My unit testing strategy, and some other thoughts on software
I work with what are ostensibly “micro” services. I prefer unit tests to test one entire path through the service — starting at the entrypoint (HTTP request, inbound message from queue) and ending either with the return value (HTTP response) or side effects (asserting database state and/or published messages). And I mock only at the architectural boundary (e.g., an HTTP request made by the system under test), only mocking inside the service in special cases (like for Time.now or something).
I only add tests of smaller units of behavior when the internal behavior is too complex to be comprehensively tested at the outer level. But the tests of the outermost behavior are always the starting point.
These are the unit tests that give deployment confidence. The unit is behavior — not class, not method — classes and methods are implementation details.
Some stray thoughts on software
Limit WIP + clear communication
Large batch-size and/or large amounts of work in progress (two sides of the same coin) is one of the great enemies in software. Lack of clear communication is another.
I’ve never done technical mountain climbing, but my notion is that when you’re on a rope together with someone, and you’re in a risky situation, you make a series of small maneuvers. And you communicate about each of your maneuvers, lest your partner be caught off guard.
Maintain only what is needed
Don’t build functionality that isn’t needed by the business. Delete code that doesn’t serve the business. There’s no universe in which it makes sense to keep code around that isn’t directly needed by the business today. If you ever miss that code (spoiler: you won’t), get it back via git history.
Clean code comes from understanding
Make an effort to understand everything you’re doing and ask questions if you don’t. Communicate well. Do what you promised to do. Follow through.
Think very critically about the way you design a test. Think about what you’re testing. Think about how to test it in the most direct, minimal way — in isolation — to truly prove the target behavior. You’ll go a long way if you focus on designing the right tests — this will lead you to designing a system that Makes Sense.
Strive to write code that is self-consistent. First at the function-level, then at the module-level, then service-level. Think about nature — it is always self-consistent because it simply “obeys the laws of physics” or, even more simply, “is”. That’s the best kind of code. Usually human-made creations (including our code) aren’t that way. We’ve done extremely well if we have written something that is self-consistent, like nature.
Reading good code improves one’s understanding — not clouds it.

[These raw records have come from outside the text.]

/-! ### The first byte and the partial group -/

/-- The first byte carries the group numbered one below the size (R65, R66). -/
theorem dataBits_encodingOf_first (o : Orient) {W : Nat} (hW : 7 ≤ W) (v : BitVec W) :
    dataBits ((encodingOf o W v).getD 0 0) = groupOf o W v (encodedSize o W v - 1) := by
  rw [encodingOf_eq_emitGroups, emitGroups_getD _ (encodedSize_pos o W v), Nat.sub_zero]
  exact dataBits_packByte _ (continues_groupOf o hW v _)

/-- A width is its full groups and the bits of the partial one (R7). -/
theorem seven_groupCount_add_extraBits (W : Nat) : 7 * groupCount W + extraBits W = W := Nat.div_add_mod W 7

theorem extraBits_lt (W : Nat) : extraBits W < 7 := Nat.mod_lt W (by norm_num)

theorem groupCount_pos {W : Nat} (hW : 7 ≤ W) : 1 ≤ groupCount W := Nat.div_pos hW (by norm_num)

/-- An encoding has NMAX bytes exactly when the partial group is not zero (R69). -/
theorem encodedSize_eq_maxBytes_iff (o : Orient) {W : Nat} (hW : 7 ≤ W) (v : BitVec W) :
    encodedSize o W v = maxBytes W ↔ groupOf o W v (groupCount W) ≠ 0 := by
  refine ⟨groupOf_size_pred_ne_zero o hW v (groupCount_pos hW), fun hgroup => ?_⟩
  by_contra hne
  have hlt : encodedSize o W v < groupCount W + 1 := lt_of_le_of_ne (encodedSize_le_maxBytes o W v) hne
  exact hgroup (groupOf_eq_zero_of_size_le o v (Nat.le_of_lt_succ hlt))

theorem toNat_div_lt_two_pow_extraBits {W : Nat} (v : BitVec W) : v.toNat / 2 ^ (7 * groupCount W) < 2 ^ extraBits W := by
  rw [Nat.div_lt_iff_lt_mul (by positivity), ← pow_add, Nat.add_comm, seven_groupCount_add_extraBits]
  exact v.isLt

/-- In orientation R the partial group is the value from bit 7G up, right-aligned (R70). -/
theorem groupR_partial_toNat {W : Nat} (hW : 7 ≤ W) (v : BitVec W) :
    (groupR W v (groupCount W)).toNat = v.toNat / 2 ^ (7 * groupCount W) := by
  have hlt : v.toNat / 2 ^ (7 * groupCount W) < 2 ^ 7 :=
    (toNat_div_lt_two_pow_extraBits v).trans_le (Nat.pow_le_pow_right (by norm_num) (extraBits_lt W).le)
  have hmask : 0x7F % 2 ^ W = 2 ^ 7 - 1 := Nat.mod_eq_of_lt
    (lt_of_lt_of_le (by norm_num : 0x7F < 2 ^ 7) (Nat.pow_le_pow_right (by norm_num) hW))
  rw [groupR, BitVec.toNat_setWidth, BitVec.toNat_and, BitVec.toNat_ushiftRight, BitVec.toNat_ofNat,
    Nat.shiftRight_eq_div_pow, hmask, Nat.and_two_pow_sub_one_eq_mod, Nat.mod_eq_of_lt hlt]
  exact Nat.mod_eq_of_lt (hlt.trans (by norm_num))

/-- In orientation L the partial group is the value's bits below E, above PAD zero bits (R70). -/
theorem groupL_partial_toNat {W : Nat} (hW : 7 ≤ W) (v : BitVec W) :
    (groupL W v (groupCount W)).toNat = v.toNat % 2 ^ extraBits W * 2 ^ padBits W := by
  have hE := extraBits_lt W
  have hsplit := seven_groupCount_add_extraBits W
  have hmoved : (v <<< (7 * groupCount W)).toNat = v.toNat % 2 ^ extraBits W * 2 ^ (7 * groupCount W) := by
    rw [BitVec.toNat_shiftLeft, Nat.shiftLeft_eq, ← Nat.mul_mod_mul_right, ← pow_add, Nat.add_comm, hsplit]
  have hpow : 2 ^ (7 * groupCount W) = 2 ^ padBits W * 2 ^ topShift W := by
    rw [← pow_add, padBits, topShift]
    congr 1
    omega
  have hlt : v.toNat % 2 ^ extraBits W * 2 ^ padBits W < 2 ^ 8 := by
    calc v.toNat % 2 ^ extraBits W * 2 ^ padBits W
        _ < 2 ^ extraBits W * 2 ^ padBits W := Nat.mul_lt_mul_of_pos_right (Nat.mod_lt _ (by positivity)) (by positivity)
        _ = 2 ^ 7 := by rw [← pow_add, padBits, Nat.add_sub_cancel' hE.le]
        _ < 2 ^ 8 := by norm_num
  rw [groupL, BitVec.toNat_setWidth, BitVec.toNat_ushiftRight, Nat.shiftRight_eq_div_pow, hmoved, hpow, ← Nat.mul_assoc,
    Nat.mul_div_cancel _ (by positivity), Nat.mod_eq_of_lt hlt]

theorem byte_ne_zero_iff (b : Byte) : b ≠ 0 ↔ b.toNat ≠ 0 := BitVec.toNat_ne_iff_ne.symm

theorem groupR_partial_ne_zero_iff {W : Nat} (hW : 7 ≤ W) (v : BitVec W) :
    groupR W v (groupCount W) ≠ 0 ↔ 2 ^ (7 * groupCount W) ≤ v.toNat := by
  rw [byte_ne_zero_iff, groupR_partial_toNat hW, Nat.div_ne_zero_iff]
  simp

theorem groupL_partial_ne_zero_iff {W : Nat} (hW : 7 ≤ W) (v : BitVec W) :
    groupL W v (groupCount W) ≠ 0 ↔ v.toNat % 2 ^ extraBits W ≠ 0 := by
  rw [byte_ne_zero_iff, groupL_partial_toNat hW]
  simp

/-! ### The same value at another width -/

/-- The value of another width that has the same groups (R76): the same number in orientation R, and the value moved to the top
of the word in orientation L (`groupOf_atWidth`). -/
def atWidth (o : Orient) {W : Nat} (W' : Nat) (v : BitVec W) : BitVec W' :=
  match o with
  | .left => v.setWidth W' <<< (W' - W)
  | .right => v.setWidth W'

theorem getLsbD_atWidth_left {W W' : Nat} (hle : W ≤ W') (v : BitVec W) (i : Nat) :
    (atWidth .left W' v).getLsbD i = (decide (W' - W ≤ i) && v.getLsbD (i - (W' - W))) := by
  simp only [atWidth, BitVec.getLsbD_shiftLeft, BitVec.getLsbD_setWidth]
  by_cases hi : i < W'
  · simp only [hi, show i - (W' - W) < W' by omega, decide_true, Bool.true_and, ← decide_not, Nat.not_lt]
  · simp [hi, BitVec.getLsbD_of_ge v (i - (W' - W)) (by omega)]

theorem getLsbD_atWidth_right {W W' : Nat} (hle : W ≤ W') (v : BitVec W) (i : Nat) :
    (atWidth .right W' v).getLsbD i = v.getLsbD i := by
  rw [atWidth, BitVec.getLsbD_setWidth]
  by_cases hi : i < W'
  · simp [hi]
  · simp [hi, BitVec.getLsbD_of_ge v i (by omega)]

/-- Bit j of group k is as far from the top of the word (L) or from its bottom (R) at either width. -/
theorem groupOf_atWidth (o : Orient) {W W' : Nat} (hW : 7 ≤ W) (hle : W ≤ W') (v : BitVec W) :
    groupOf o W' (atWidth o W' v) = groupOf o W v := by
  funext k
  apply BitVec.eq_of_getLsbD_eq
  intro j hj
  cases o with
  | left =>
    simp only [groupOf, groupL_getLsbD hW, groupL_getLsbD (hW.trans hle), getLsbD_atWidth_left hle]
    by_cases hk : 7 * k + 7 ≤ W + j
    · simp only [hk, show 7 * k + 7 ≤ W' + j by omega, show W' - W ≤ W' + j - (7 * k + 7) by omega,
        show W' + j - (7 * k + 7) - (W' - W) = W + j - (7 * k + 7) by omega, decide_true, Bool.true_and]
    · have hout : ¬ (7 * k + 7 ≤ W' + j) ∨ ¬ (W' - W ≤ W' + j - (7 * k + 7)) := by omega
      rcases hout with h | h <;> simp only [hk, h, decide_false, Bool.false_and, Bool.and_false]
  | right =>
    simp only [groupOf, groupR_getLsbD hW, groupR_getLsbD (hW.trans hle), getLsbD_atWidth_right hle]

/-- A decode of an encoding from a zero accumulator returns the value and consumes the encoding whole. -/
theorem decodeSeq_encodingOf (o : Orient) {W : Nat} (hW : 7 ≤ W) (v : BitVec W) :
    decodeSeq o W 0 (encodingOf o W v) =
      ⟨v, encodedSize o W v, true, (List.range (encodedSize o W v)).map Access.read⟩ := by
  have hpos := encodedSize_pos o W v
  have hbytes : (List.range (encodedSize o W v)).map (fun i => (encodingOf o W v).getD i 0) = encodingOf o W v := by
    refine List.ext_getElem (by simp) fun i _ hi => ?_
    rw [List.getElem_map, List.getElem_range, List.getD_eq_getElem _ _ hi]
  rw [decodeSeq, encodingOf_length, decodeLoop_terminates _ _ _ 0 (encodedSize o W v - 1) 0 (by omega)]
  · simp only [Nat.zero_add, Nat.sub_add_cancel hpos, hbytes, foldl_encodingOf o hW v]
  · intro j hj
    rw [Nat.zero_add, continues_encodingOf o hW v (by omega)]
    exact decide_eq_true (by omega)
  · rw [Nat.zero_add, continues_encodingOf o hW v (by omega)]
    exact decide_eq_false (by omega)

Code should express your model of the domain — how you view the problem. If you’re not writing clear-enough code, you haven’t understood the problem or the domain well enough. Usually that means you have to ask more questions.
I’m very, very rarely positively amazed by any code. Sometimes I’m amazed when I see a pattern that I can immediately tell is cleaner than anything I had known before. I think I feel a little bit of amazement then. Code that’s written by someone who knew just what should be left there, the bare minimum needed for it to work and still make perfect sense — basically, to borrow from Michelangelo, they found the sculpture inside the nondescript block of marble. I’m amazed when I see code that is truly consistent within itself — so rare in the real world. For some reason I think specifically of some open source code written by Mark Seemann that I had read years ago. I’m amazed when code doesn’t force me to contort my thinking just to understand what it’s trying to do.
But I think the same is true generally — few things are amazing. The whole point of amazement is that it is about something extra-ordinary. Most things are, rather, ordinary — and do not warrant amazement.